Not all the recipes in Bean by Bean include the legume
itself. Most of the chapters offer bean-free side dishes, condiments and breads
designed as a complement to the main ingredient. Dragonwagon previously wrote a
book comprised of nothing but cornbread, and three cornbread recipes do find
themselves in this book as well as biscuits and steamed brown bread. Vegetable sides
like Roasty-Toasty Carrots & Onions
(p.37) and sweet-savoury items like Mixed
Fruit Salsa (p. 181) break up the carb-heavy dishes and are very tasty on
their own as well.
“Don’t Hurt Yourself” Bean Pie (p. 327) |
The book’s major strength is it’s ability to take a
potentially boring ingredient and showcase it in every form imaginable. Far from
the standard soup and chili you’d expect to find in a book like this,
Dragonwagon also includes what may be the most comprehensive bean-centric
dessert chapter in any published work to date. In fact, it is in this section
that my favourite recipe falls – the cheekily named “Don’t Hurt Yourself” Bean Pie (p. 327). This 1897 recipe is very
similar in flavour and texture to a pumpkin pie, but features navy beans as the
main filling agent. Everyone I served it to enjoyed it – including children
(though I didn’t tell them what was in it!). On the savoury side of the plate, I
adored the simple flavours of Oven-Roasted
Green Beans (p. 229), especially the variation with tomatoes and garlic. The
CD’s Chili Mole (p.170) would be a
perfect comfort food mid February, as would the Four-Star From-the-Cupboard Red Bean Stew (p.188). I was looking
forward to trying Dragonwagon’s version of Vegetarian
Cassoulet (p.234), but was turned off by the heavy use of meat analogues in
place of other natural flavouring agents. It is worth noting that Dragonwagon
is not shy with her use of these items, especially flavoured soy sausages and
tempeh. Also, for those readers who are motivated more by photos than words,
bear in mind that this book contains no photography whatsoever.

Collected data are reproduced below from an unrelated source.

/-- The instructions, one constructor for each opcode byte: those with operand bytes in opcode order, then those
without (Lean's runtime wants constructors with fields among the first 244). `b` is a zero-page byte, `w` an
immediate byte or an absolute word, `d` a branch displacement. -/
inductive Instr
  | oraIzx (b : Byte)
  | oraZp (b : Byte)
  | aslZp (b : Byte)
  | oraImm (w : Byte)
  | oraAbs (w : Word)
  | aslAbs (w : Word)
  | bplRel (d : Byte)
  | oraIzy (b : Byte)
  | oraZpx (b : Byte)
  | aslZpx (b : Byte)
  | oraAby (w : Word)
  | oraAbx (w : Word)
  | aslAbx (w : Word)
  | jsrAbs (w : Word)
  | andIzx (b : Byte)
  | bitZp (b : Byte)
  | andZp (b : Byte)
  | rolZp (b : Byte)
  | andImm (w : Byte)
  | bitAbs (w : Word)
  | andAbs (w : Word)
  | rolAbs (w : Word)
  | bmiRel (d : Byte)
  | andIzy (b : Byte)
  | andZpx (b : Byte)
  | rolZpx (b : Byte)
  | andAby (w : Word)
  | andAbx (w : Word)
  | rolAbx (w : Word)
  | eorIzx (b : Byte)
  | eorZp (b : Byte)
  | lsrZp (b : Byte)
  | eorImm (w : Byte)
  | jmpAbs (w : Word)
  | eorAbs (w : Word)
  | lsrAbs (w : Word)
  | bvcRel (d : Byte)
  | eorIzy (b : Byte)
  | eorZpx (b : Byte)
  | lsrZpx (b : Byte)
  | eorAby (w : Word)
  | eorAbx (w : Word)
  | lsrAbx (w : Word)
  | adcIzx (b : Byte)
  | adcZp (b : Byte)
  | rorZp (b : Byte)
  | adcImm (w : Byte)
  | jmpInd (w : Word)
  | adcAbs (w : Word)
  | rorAbs (w : Word)
  | bvsRel (d : Byte)
  | adcIzy (b : Byte)
  | adcZpx (b : Byte)
  | rorZpx (b : Byte)
  | adcAby (w : Word)
  | adcAbx (w : Word)
  | rorAbx (w : Word)
  | staIzx (b : Byte)
  | styZp (b : Byte)
  | staZp (b : Byte)
  | stxZp (b : Byte)
  | styAbs (w : Word)
  | staAbs (w : Word)
  | stxAbs (w : Word)
  | bccRel (d : Byte)
  | staIzy (b : Byte)
  | styZpx (b : Byte)
  | staZpx (b : Byte)
  | stxZpy (b : Byte)
  | staAby (w : Word)
  | staAbx (w : Word)
  | ldyImm (w : Byte)
  | ldaIzx (b : Byte)
  | ldxImm (w : Byte)
  | ldyZp (b : Byte)
  | ldaZp (b : Byte)
  | ldxZp (b : Byte)
  | ldaImm (w : Byte)
  | ldyAbs (w : Word)
  | ldaAbs (w : Word)
  | ldxAbs (w : Word)
  | bcsRel (d : Byte)
  | ldaIzy (b : Byte)
  | ldyZpx (b : Byte)
  | ldaZpx (b : Byte)
  | ldxZpy (b : Byte)
  | ldaAby (w : Word)
  | ldyAbx (w : Word)
  | ldaAbx (w : Word)
  | ldxAby (w : Word)
  | cpyImm (w : Byte)
  | cmpIzx (b : Byte)
  | cpyZp (b : Byte)
  | cmpZp (b : Byte)
  | decZp (b : Byte)
  | cmpImm (w : Byte)
  | cpyAbs (w : Word)
  | cmpAbs (w : Word)
  | decAbs (w : Word)
  | bneRel (d : Byte)
  | cmpIzy (b : Byte)
  | cmpZpx (b : Byte)
  | decZpx (b : Byte)
  | cmpAby (w : Word)
  | cmpAbx (w : Word)
  | decAbx (w : Word)
  | cpxImm (w : Byte)
  | sbcIzx (b : Byte)
  | cpxZp (b : Byte)
  | sbcZp (b : Byte)
  | incZp (b : Byte)
  | sbcImm (w : Byte)
  | cpxAbs (w : Word)
  | sbcAbs (w : Word)
  | incAbs (w : Word)
  | beqRel (d : Byte)
  | sbcIzy (b : Byte)
  | sbcZpx (b : Byte)
  | incZpx (b : Byte)
  | sbcAby (w : Word)
  | sbcAbx (w : Word)
  | incAbx (w : Word)
  | brkImp
  | unassigned02
  | unassigned03
  | unassigned04
  | unassigned07
  | phpImp
  | aslAcc
  | unassigned0B
  | unassigned0C
  | unassigned0F
  | unassigned12
  | unassigned13
  | unassigned14
  | unassigned17
  | clcImp
  | unassigned1A
  | unassigned1B
  | unassigned1C
  | unassigned1F
  | unassigned22
  | unassigned23
  | unassigned27
  | plpImp
  | rolAcc
  | unassigned2B
  | unassigned2F
  | unassigned32
  | unassigned33
  | unassigned34
  | unassigned37
  | secImp
  | unassigned3A
  | unassigned3B
  | unassigned3C
  | unassigned3F
  | rtiImp
  | unassigned42
  | unassigned43
  | unassigned44
  | unassigned47
  | phaImp
  | lsrAcc
  | unassigned4B
  | unassigned4F
  | unassigned52
  | unassigned53
  | unassigned54
  | unassigned57
  | cliImp
  | unassigned5A
  | unassigned5B
  | unassigned5C
  | unassigned5F
  | rtsImp
  | unassigned62
  | unassigned63
  | unassigned64
  | unassigned67
  | plaImp
  | rorAcc
  | unassigned6B
  | unassigned6F
  | unassigned72
  | unassigned73
  | unassigned74
  | unassigned77
  | seiImp
  | unassigned7A
  | unassigned7B
  | unassigned7C
  | unassigned7F
  | unassigned80
  | unassigned82
  | unassigned83
  | unassigned87
  | deyImp
  | unassigned89
  | txaImp
  | unassigned8B
  | unassigned8F
  | unassigned92
  | unassigned93
  | unassigned97
  | tyaImp
  | txsImp
  | unassigned9B
  | unassigned9C
  | unassigned9E
  | unassigned9F
  | unassignedA3
  | unassignedA7
  | tayImp
  | taxImp
  | unassignedAB
  | unassignedAF
  | unassignedB2
  | unassignedB3
  | unassignedB7
  | clvImp
  | tsxImp
  | unassignedBB
  | unassignedBF
  | unassignedC2
  | unassignedC3
  | unassignedC7
  | inyImp
  | dexImp
  | unassignedCB
  | unassignedCF
  | unassignedD2
  | unassignedD3
  | unassignedD4
  | unassignedD7
  | cldImp
  | unassignedDA
  | unassignedDB
  | unassignedDC
  | unassignedDF
  | unassignedE2
  | unassignedE3
  | unassignedE7
  | inxImp
  | nopImp
  | unassignedEB
  | unassignedEF
  | unassignedF2
  | unassignedF3
  | unassignedF4
  | unassignedF7
  | sedImp
  | unassignedFA
  | unassignedFB
  | unassignedFC
  | unassignedFF
deriving DecidableEq, Repr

With a host of health, economic and ecological benefits, the
versatile bean is a food that should be
on our plates more often than not. Luckily, authors like Crescent Dragonwagon
have provided us with tomes of ideas and recipes to play with at home. With Bean
By Bean, it’s possible to travel the world through your tastebuds, and save
a few pennies for a plane ticket too.